LEVIATHAN noun (in biblical use) A sea monster, identified in different passages with the whale and the crocodile, and with the Devil.
Beautiful, horrifying, and one of the strangest films I’ve ever scene: “Leviathan” is –of all things – an abstract fishing industry documentary from directors Lucien Castaing-Taylor (“Sweetgrass”) and Verena Paravel. It is highly experimental, features the most visceral imagery ever put into a documentary, and is also exceedingly tedious – rewarding only to the viewer that can be content appreciating film as art.
If this has grabbed you, I highly recommend looking into this one as little as possible; it’s a one-of-a-kind experience that needs to happen in the disorienting darkness of a theater. If a non-linear experiment in the power of the visual story doesn’t quite sound like your cup of tea, read on for the full analysis.
“Leviathan” puts the viewer onto a North Atlantic fishing trawler to observe the boat, its inhabitants, and the grotesque procedures involved in large volume fishing. That is the basis for the film, at least. What would generally follow with a documentary is a history lesson about the industry, narration from the filmmakers, an introduction to the characters featured, and some sort of arch to guide the viewer along in a dramatic, constructed story. None of these are present in “Leviathan”. No narration, no to-camera interviews, no explicit story. In fact, there is no filmmaker presence felt at all in the film.
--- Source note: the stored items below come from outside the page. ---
-- ==== Sys2Proof/Tests/Slice0.lean ====
section
/-! SUPPORT. Tests: ill-formed commands that each check of WellFormed refuses, worked examples of the spec, and one named
witness for each claim, in which concrete states and operands meet the hypotheses of its clauses together. -/
set_option maxRecDepth 20000
set_option Elab.async false
namespace Sys2Proof.Machine.Tests

def mk (n : Nat) (l : List (Nat × Nat × Nat)) : Bytes := l.foldl (fun b x => setFld b x.1 x.2.1 x.2.2) (zeros n)
def sgb (cls : Nat) : Bytes := leBytes 4 0x4749534E ++ leBytes 1 cls ++ zeros 7415
def pairOf (cls : Nat) : Bytes := sha384 (((sgb cls).drop 8).take 2592) ++ sha384 (((sgb cls).drop 2600).take 96)

/-! ## Ill-formed commands, one for each check of WellFormed -/

/-- A well-formed request, and requests with an address, a SEQ or a number out of its range. -/
theorem test_wf_requests :
    Instr.wf (.read ⟨.field 7, 1, 0, false, true⟩ []) = true ∧ Instr.wf (.read ⟨.field (2 ^ 48), 1, 0, false, true⟩ []) = false
    ∧ Instr.wf (.read ⟨.inband 16 0, 1, 0, false, true⟩ []) = false ∧ Instr.wf (.read ⟨.inband 0 16, 1, 0, false, true⟩ []) = false
    ∧ Instr.wf (.read ⟨.plat 64, 1, 0, false, true⟩ []) = false ∧ Instr.wf (.read ⟨.core 24, 1, 0, false, true⟩ []) = false
    ∧ Instr.wf (.read ⟨.pf0, 65536, 0, false, true⟩ []) = false ∧ Instr.wf (.read ⟨.pf0, 0, 65536, false, true⟩ []) = false := by
  decide

/-- Entries: 64 at most, and each field in its range. -/
theorem test_wf_entries :
    entriesWf (List.replicate 64 ⟨0xFFFFF, 255, 255, 1, []⟩) = true ∧ entriesWf (List.replicate 65 ⟨0, 0, 0, 0, []⟩) = false
    ∧ entryWf ⟨2 ^ 20, 0, 0, 0, []⟩ = false ∧ entryWf ⟨0, 256, 0, 0, []⟩ = false ∧ entryWf ⟨0, 0, 256, 0, []⟩ = false
    ∧ entryWf ⟨0, 0, 0, 2, []⟩ = false ∧ entryWf ⟨0, 0, 0, 0, zeros 65536⟩ = false := by
  decide +kernel

/-- Arguments, frames, datagrams, submission entries. -/
theorem test_wf_sizes :
    argWf (zeros 255) = true ∧ argWf (zeros 256) = false ∧ sqeWf (zeros 64) = true ∧ sqeWf (zeros 63) = false
    ∧ frameWf ⟨2 ^ 48, 0, 0, true, []⟩ = false ∧ frameWf ⟨0, 2 ^ 48, 0, true, []⟩ = false
    ∧ frameWf ⟨0, 0, 65536, true, []⟩ = false ∧ frameWf ⟨0, 0, 0, true, zeros 1501⟩ = false := by
  decide +kernel

/-- Cores, mailboxes, platforms, sub-ports, handles. -/
theorem test_wf_numbers :
    coreWf 23 = true ∧ coreWf 24 = false ∧ mailboxWf 64 = true ∧ mailboxWf 65 = false ∧ platWf 63 = true ∧ platWf 64 = false
    ∧ subPortWf 15 = true ∧ subPortWf 16 = false ∧ handleWf 8 = true ∧ handleWf 9 = false := by
  decide

/-! ## Worked examples of the spec -/

/-- 18, "one screening layer": 8,408 steps, 9 units; with 2 µJ and 22,300 nJ a unit, 203 µJ. -/
theorem test_screening_layer :
    (let b := mk 64 [(0, 1, 1), (3, 1, 0x33), (4, 1, 2), (10, 2, 256), (12, 2, 512), (16, 4, 4096)]
     jobSteps b = 8408 ∧ jobUnits b = 9 ∧ matStream b = (8192, 64))
    ∧ estimate (odSet (odSet Chip.cold 0x02800 1 2) 0x02800 2 22300) 0 9 = 203 := by
  decide +kernel

/-- 18: the MXFP4 code 0b0110 is 4, and 0.5 under the scale byte 0x7C. -/
theorem test_mx_value :
    (convFloat 0 false (decodeFv 7 6)).raw = 0x40800000 ∧ (convFloat 0 false (mxValue 7 6 0x7C)).raw = 0x3F000000 := by
  decide +kernel

/-- 12: the cache set of the byte 0x0000_0007_4D2A_1C40. -/
theorem test_cache_set : cacheSet 0x000000074D2A1C40 = 0x5375 := by decide +kernel

/-- 15: a rate of 100,000,000 kb/s falls to 95,000,000 at a round trip of 25,000 ns. -/
theorem test_transit_rate :
    newRate (odSetB Chip.cold 0x24020 1 (mk 64 [(16, 2, 64), (20, 4, 10000), (24, 4, 20000)])) 0 100000000 25000 0 400000000 false
      = 95000000 := by
  decide +kernel

/-- 14: 4,178 bytes at 25 Gb/s give a gap of 1,343.36 ns, about 84 slots. -/
theorem test_pacing_gap :
    let s := paceSent Chip.cold 9 25000000 4178
    (tget ⟨0, none, 0⟩ s.net.paces 9).e / 65536 = 1343 ∧ (tget ⟨0, none, 0⟩ s.net.paces 9).slot = some 83 := by
  decide +kernel

/-- 10, Table 10-9: the transactions of a write of 16,384 bytes at 0x0040_1800. -/
theorem test_transactions :
    transactions 0x401800 0x4000
      = [(0x401800, 0x800), (0x402000, 0x1000), (0x403000, 0x1000), (0x404000, 0x1000), (0x405000, 0x800)] := by
  decide +kernel

/-- 01 and 19: signal 0x740 is homed on AD1. -/
theorem test_signal_home : sigHome 0x740 = some 1 := by decide +kernel

/-- 02: 128,205 handshakes in a window read as 780,000 fs in OD 01.049:2. -/
theorem test_step_meter :
    ∃ t, exec (.stepMeterWindow 2 128205) ⟨{ Chip.cold with tb := { Chip.cold.tb with gateEnd := [(2, 0)] } }, []⟩ = .next t
      ∧ odN t.chip 0x01049 2 = 780000 :=
  ⟨_, rfl, by decide +kernel⟩
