-- ==== Sys2Proof/Laws/Ops.lean ====
section
/-! SUPPORT. One spec lemma per shared operation: everything `withOperands` and `mapLanes` can do. -/

namespace Sys2Proof.Machine

/-- With whole operands a command completes. -/
theorem withOperands_whole {s : State} {a b : Vec} (f : Vec → Vec → State) (ha : s.ports.a = some a)
    (hb : s.ports.b = some b) : withOperands s f = .next (f a b) := by
  simp [withOperands, ha, hb]

/-- A command on operands completes only on whole ports. -/
theorem withOperands_next {s t : State} {f : Vec → Vec → State} (h : withOperands s f = .next t) :
    ∃ a b, s.ports.a = some a ∧ s.ports.b = some b ∧ t = f a b := by
  unfold withOperands at h
  split at h
  next a b ha hb =>
    injection h with h
    exact ⟨a, b, ha, hb, h.symm⟩
  next => cases h

/-- A command on operands never faults. -/
theorem withOperands_ne_fault (s : State) (f : Vec → Vec → State) (e : Fault) : withOperands s f ≠ .fault e := by
  unfold withOperands
  split <;> simp

/-- A command on operands refuses only a port that is not whole. -/
theorem withOperands_refused {s : State} {f : Vec → Vec → State} {r : Refusal} (h : withOperands s f = .refused r) :
    r = .portNotWhole ∧ (s.ports.a = none ∨ s.ports.b = none) := by
  unfold withOperands at h
  split at h
  next => cases h
  next hn =>
    injection h with h
    refine ⟨h.symm, ?_⟩
    cases ha : s.ports.a with
    | none => exact .inl rfl
    | some a =>
      cases hb : s.ports.b with
      | none => exact .inr rfl
      | some b => exact absurd hb (hn a b ha)

/-- A one-vector command on whole ports: Y is computed lane by lane and N is zero. -/
theorem mapLanes_whole {s : State} {a b : Vec} (f : Vec → Half → Half) (ha : s.ports.a = some a)
    (hb : s.ports.b = some b) :
    mapLanes s f = .next (s.writeOutputs (ofLanes fun i => f b (lane a i)) (broadcast 0x0000#16)) :=
  withOperands_whole _ ha hb

/-- What a one-vector command that completes has done. -/
theorem mapLanes_next {s t : State} {f : Vec → Half → Half} (h : mapLanes s f = .next t) :
    ∃ a b, s.ports.a = some a ∧ s.ports.b = some b ∧
      t = s.writeOutputs (ofLanes fun i => f b (lane a i)) (broadcast 0x0000#16) :=
  withOperands_next h

end Sys2Proof.Machine
end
It is as if the footage is being captured on accident, from webcams that are always recording.
In reality, the filmmakers used tiny GoPro HD cameras strapped around the boat, left simply to observe and for the fishermen to interact with. The cameras capture the magnitude of the sea – plunging underwater, soaring into the sky with the seagulls following the trawler for scraps. They capture the simultaneously dangerous and mundane lives of the fishermen.
This is the extent of the content inside the film – uninterrupted takes of up to five or six minutes. Sound design features long segments of crashing waves, squawking birds, and grinding machinery along with a menacing score straight out of a horror movie. The pacing is hypnotic. The whole thing is incredibly creepy.
The hands-off approach by the filmmakers leave you to create your own story, to take what you want out of the film. It belongs to a sub-genre of documentary – an observed reality art piece.
As beautiful as the cinematography is, the difficult part of the experience is the overwhelming boredom that can accompany some portions of the already lean 90-minute film. There will be many times where you won’t even be sure of what you’re looking at, and others where you’ll watch the fishermen crack open clams for five minutes straight as if to give you just a taste of the monotony of their lives.
The result is a film that is stunning, but not always captivating. I checked my watch many times. It is the sort of film you will enjoy having seen, even if you don’t enjoy actually watching it.
As is often the case with filmmaking, not much about the presentation of the final product is an accident. After viewing the trawler passing over the sea – taking along with it thousands of fish to be gutted and harvested, the remains dumped back into the water – it is clear the title of “Leviathan” is not one such accident.